** WHAT THE EXERCISE ASKS **
Once the line with "other agent. -/" is found in the data, output it and each following line exactly, up to and including the line with "completion times. -/", and nothing before or after.

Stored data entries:
* * *

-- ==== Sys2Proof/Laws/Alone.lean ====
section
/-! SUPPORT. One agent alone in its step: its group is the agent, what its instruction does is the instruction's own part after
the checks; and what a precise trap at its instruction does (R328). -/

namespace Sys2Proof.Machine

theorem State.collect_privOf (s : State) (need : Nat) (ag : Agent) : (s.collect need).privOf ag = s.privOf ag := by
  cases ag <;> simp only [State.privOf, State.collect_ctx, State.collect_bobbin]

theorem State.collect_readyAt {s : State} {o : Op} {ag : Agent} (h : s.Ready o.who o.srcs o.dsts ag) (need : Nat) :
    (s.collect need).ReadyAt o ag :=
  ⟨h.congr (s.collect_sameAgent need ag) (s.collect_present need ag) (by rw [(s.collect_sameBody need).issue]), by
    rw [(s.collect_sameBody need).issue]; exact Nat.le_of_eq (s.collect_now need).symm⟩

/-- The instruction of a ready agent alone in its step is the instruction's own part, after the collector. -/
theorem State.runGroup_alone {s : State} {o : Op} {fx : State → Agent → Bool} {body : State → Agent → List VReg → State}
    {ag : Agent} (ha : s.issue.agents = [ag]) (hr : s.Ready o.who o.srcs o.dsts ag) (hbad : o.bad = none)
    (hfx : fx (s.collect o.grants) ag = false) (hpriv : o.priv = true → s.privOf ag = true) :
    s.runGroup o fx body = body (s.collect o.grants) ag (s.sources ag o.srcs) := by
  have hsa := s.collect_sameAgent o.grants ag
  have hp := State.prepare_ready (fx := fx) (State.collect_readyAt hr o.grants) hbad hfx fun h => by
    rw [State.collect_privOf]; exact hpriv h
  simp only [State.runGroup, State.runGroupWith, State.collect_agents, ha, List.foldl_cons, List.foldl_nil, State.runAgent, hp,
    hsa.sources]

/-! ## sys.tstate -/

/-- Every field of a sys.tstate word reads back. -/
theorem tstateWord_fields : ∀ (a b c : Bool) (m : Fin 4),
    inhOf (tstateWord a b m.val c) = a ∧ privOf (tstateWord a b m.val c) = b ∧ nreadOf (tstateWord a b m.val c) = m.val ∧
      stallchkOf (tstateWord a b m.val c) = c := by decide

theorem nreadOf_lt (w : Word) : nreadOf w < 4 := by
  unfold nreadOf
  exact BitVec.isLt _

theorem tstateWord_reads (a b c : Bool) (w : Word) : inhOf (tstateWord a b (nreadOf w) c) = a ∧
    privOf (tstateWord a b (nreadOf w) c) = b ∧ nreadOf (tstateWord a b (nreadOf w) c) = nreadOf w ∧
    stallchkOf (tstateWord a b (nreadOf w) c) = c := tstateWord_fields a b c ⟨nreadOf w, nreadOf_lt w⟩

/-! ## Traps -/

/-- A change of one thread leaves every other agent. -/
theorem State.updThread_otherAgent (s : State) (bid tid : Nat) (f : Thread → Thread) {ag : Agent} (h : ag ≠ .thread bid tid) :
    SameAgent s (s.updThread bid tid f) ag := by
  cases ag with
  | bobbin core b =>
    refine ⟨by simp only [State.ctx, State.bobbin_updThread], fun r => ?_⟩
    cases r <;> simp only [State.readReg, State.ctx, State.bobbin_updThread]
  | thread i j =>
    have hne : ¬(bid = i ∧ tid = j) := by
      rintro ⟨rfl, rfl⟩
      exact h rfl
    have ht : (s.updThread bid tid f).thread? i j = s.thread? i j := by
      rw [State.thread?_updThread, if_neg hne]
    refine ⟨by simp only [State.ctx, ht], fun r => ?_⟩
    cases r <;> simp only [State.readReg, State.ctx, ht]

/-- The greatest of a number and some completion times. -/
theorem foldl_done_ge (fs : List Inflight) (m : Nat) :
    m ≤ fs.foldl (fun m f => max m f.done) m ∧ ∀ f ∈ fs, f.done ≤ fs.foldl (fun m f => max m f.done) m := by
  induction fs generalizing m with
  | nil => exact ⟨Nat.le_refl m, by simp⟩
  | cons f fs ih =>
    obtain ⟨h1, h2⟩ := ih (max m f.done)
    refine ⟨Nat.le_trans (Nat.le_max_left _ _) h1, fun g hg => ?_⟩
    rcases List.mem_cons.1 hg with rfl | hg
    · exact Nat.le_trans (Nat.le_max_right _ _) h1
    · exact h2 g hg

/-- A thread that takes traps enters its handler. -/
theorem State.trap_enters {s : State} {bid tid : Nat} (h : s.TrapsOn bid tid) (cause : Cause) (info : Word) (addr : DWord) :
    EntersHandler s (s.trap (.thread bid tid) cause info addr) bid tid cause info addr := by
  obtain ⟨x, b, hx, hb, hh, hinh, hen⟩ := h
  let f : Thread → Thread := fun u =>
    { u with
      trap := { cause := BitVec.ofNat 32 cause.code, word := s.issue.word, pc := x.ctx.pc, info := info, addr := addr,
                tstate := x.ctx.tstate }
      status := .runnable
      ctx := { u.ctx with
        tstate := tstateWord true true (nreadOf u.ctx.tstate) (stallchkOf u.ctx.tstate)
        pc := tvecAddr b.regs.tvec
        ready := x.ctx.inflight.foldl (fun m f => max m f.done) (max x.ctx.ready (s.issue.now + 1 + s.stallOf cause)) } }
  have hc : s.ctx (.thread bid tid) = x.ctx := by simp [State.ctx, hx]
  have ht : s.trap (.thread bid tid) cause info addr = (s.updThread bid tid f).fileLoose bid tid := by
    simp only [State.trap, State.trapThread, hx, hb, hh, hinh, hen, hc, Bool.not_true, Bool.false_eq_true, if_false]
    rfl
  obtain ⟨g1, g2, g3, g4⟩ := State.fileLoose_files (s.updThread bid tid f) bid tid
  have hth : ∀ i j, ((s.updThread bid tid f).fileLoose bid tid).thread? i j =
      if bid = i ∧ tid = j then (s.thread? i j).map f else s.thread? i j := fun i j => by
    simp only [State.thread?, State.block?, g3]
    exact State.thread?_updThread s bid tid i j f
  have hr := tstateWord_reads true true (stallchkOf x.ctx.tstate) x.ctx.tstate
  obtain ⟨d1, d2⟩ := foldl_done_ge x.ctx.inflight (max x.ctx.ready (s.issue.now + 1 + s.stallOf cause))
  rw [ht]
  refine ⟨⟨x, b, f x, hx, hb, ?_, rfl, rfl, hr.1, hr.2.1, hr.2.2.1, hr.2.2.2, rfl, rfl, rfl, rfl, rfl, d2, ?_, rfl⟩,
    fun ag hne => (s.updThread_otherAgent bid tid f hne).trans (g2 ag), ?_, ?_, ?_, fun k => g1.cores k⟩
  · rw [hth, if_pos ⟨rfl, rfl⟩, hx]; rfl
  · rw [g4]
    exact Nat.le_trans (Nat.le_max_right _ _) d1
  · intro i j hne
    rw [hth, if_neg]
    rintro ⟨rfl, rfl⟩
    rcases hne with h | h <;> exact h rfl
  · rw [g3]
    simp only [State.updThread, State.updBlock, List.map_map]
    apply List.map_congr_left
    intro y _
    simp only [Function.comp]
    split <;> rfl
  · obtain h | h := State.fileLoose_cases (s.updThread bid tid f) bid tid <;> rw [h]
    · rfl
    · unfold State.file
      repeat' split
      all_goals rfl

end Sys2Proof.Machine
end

* * *

** RESULT **
/-- A change of one thread leaves every other agent. -/
theorem State.updThread_otherAgent (s : State) (bid tid : Nat) (f : Thread → Thread) {ag : Agent} (h : ag ≠ .thread bid tid) :
    SameAgent s (s.updThread bid tid f) ag := by
  cases ag with
  | bobbin core b =>
    refine ⟨by simp only [State.ctx, State.bobbin_updThread], fun r => ?_⟩
    cases r <;> simp only [State.readReg, State.ctx, State.bobbin_updThread]
  | thread i j =>
    have hne : ¬(bid = i ∧ tid = j) := by
      rintro ⟨rfl, rfl⟩
      exact h rfl
    have ht : (s.updThread bid tid f).thread? i j = s.thread? i j := by
      rw [State.thread?_updThread, if_neg hne]
    refine ⟨by simp only [State.ctx, ht], fun r => ?_⟩
    cases r <;> simp only [State.readReg, State.ctx, ht]

/-- The greatest of a number and some completion times. -/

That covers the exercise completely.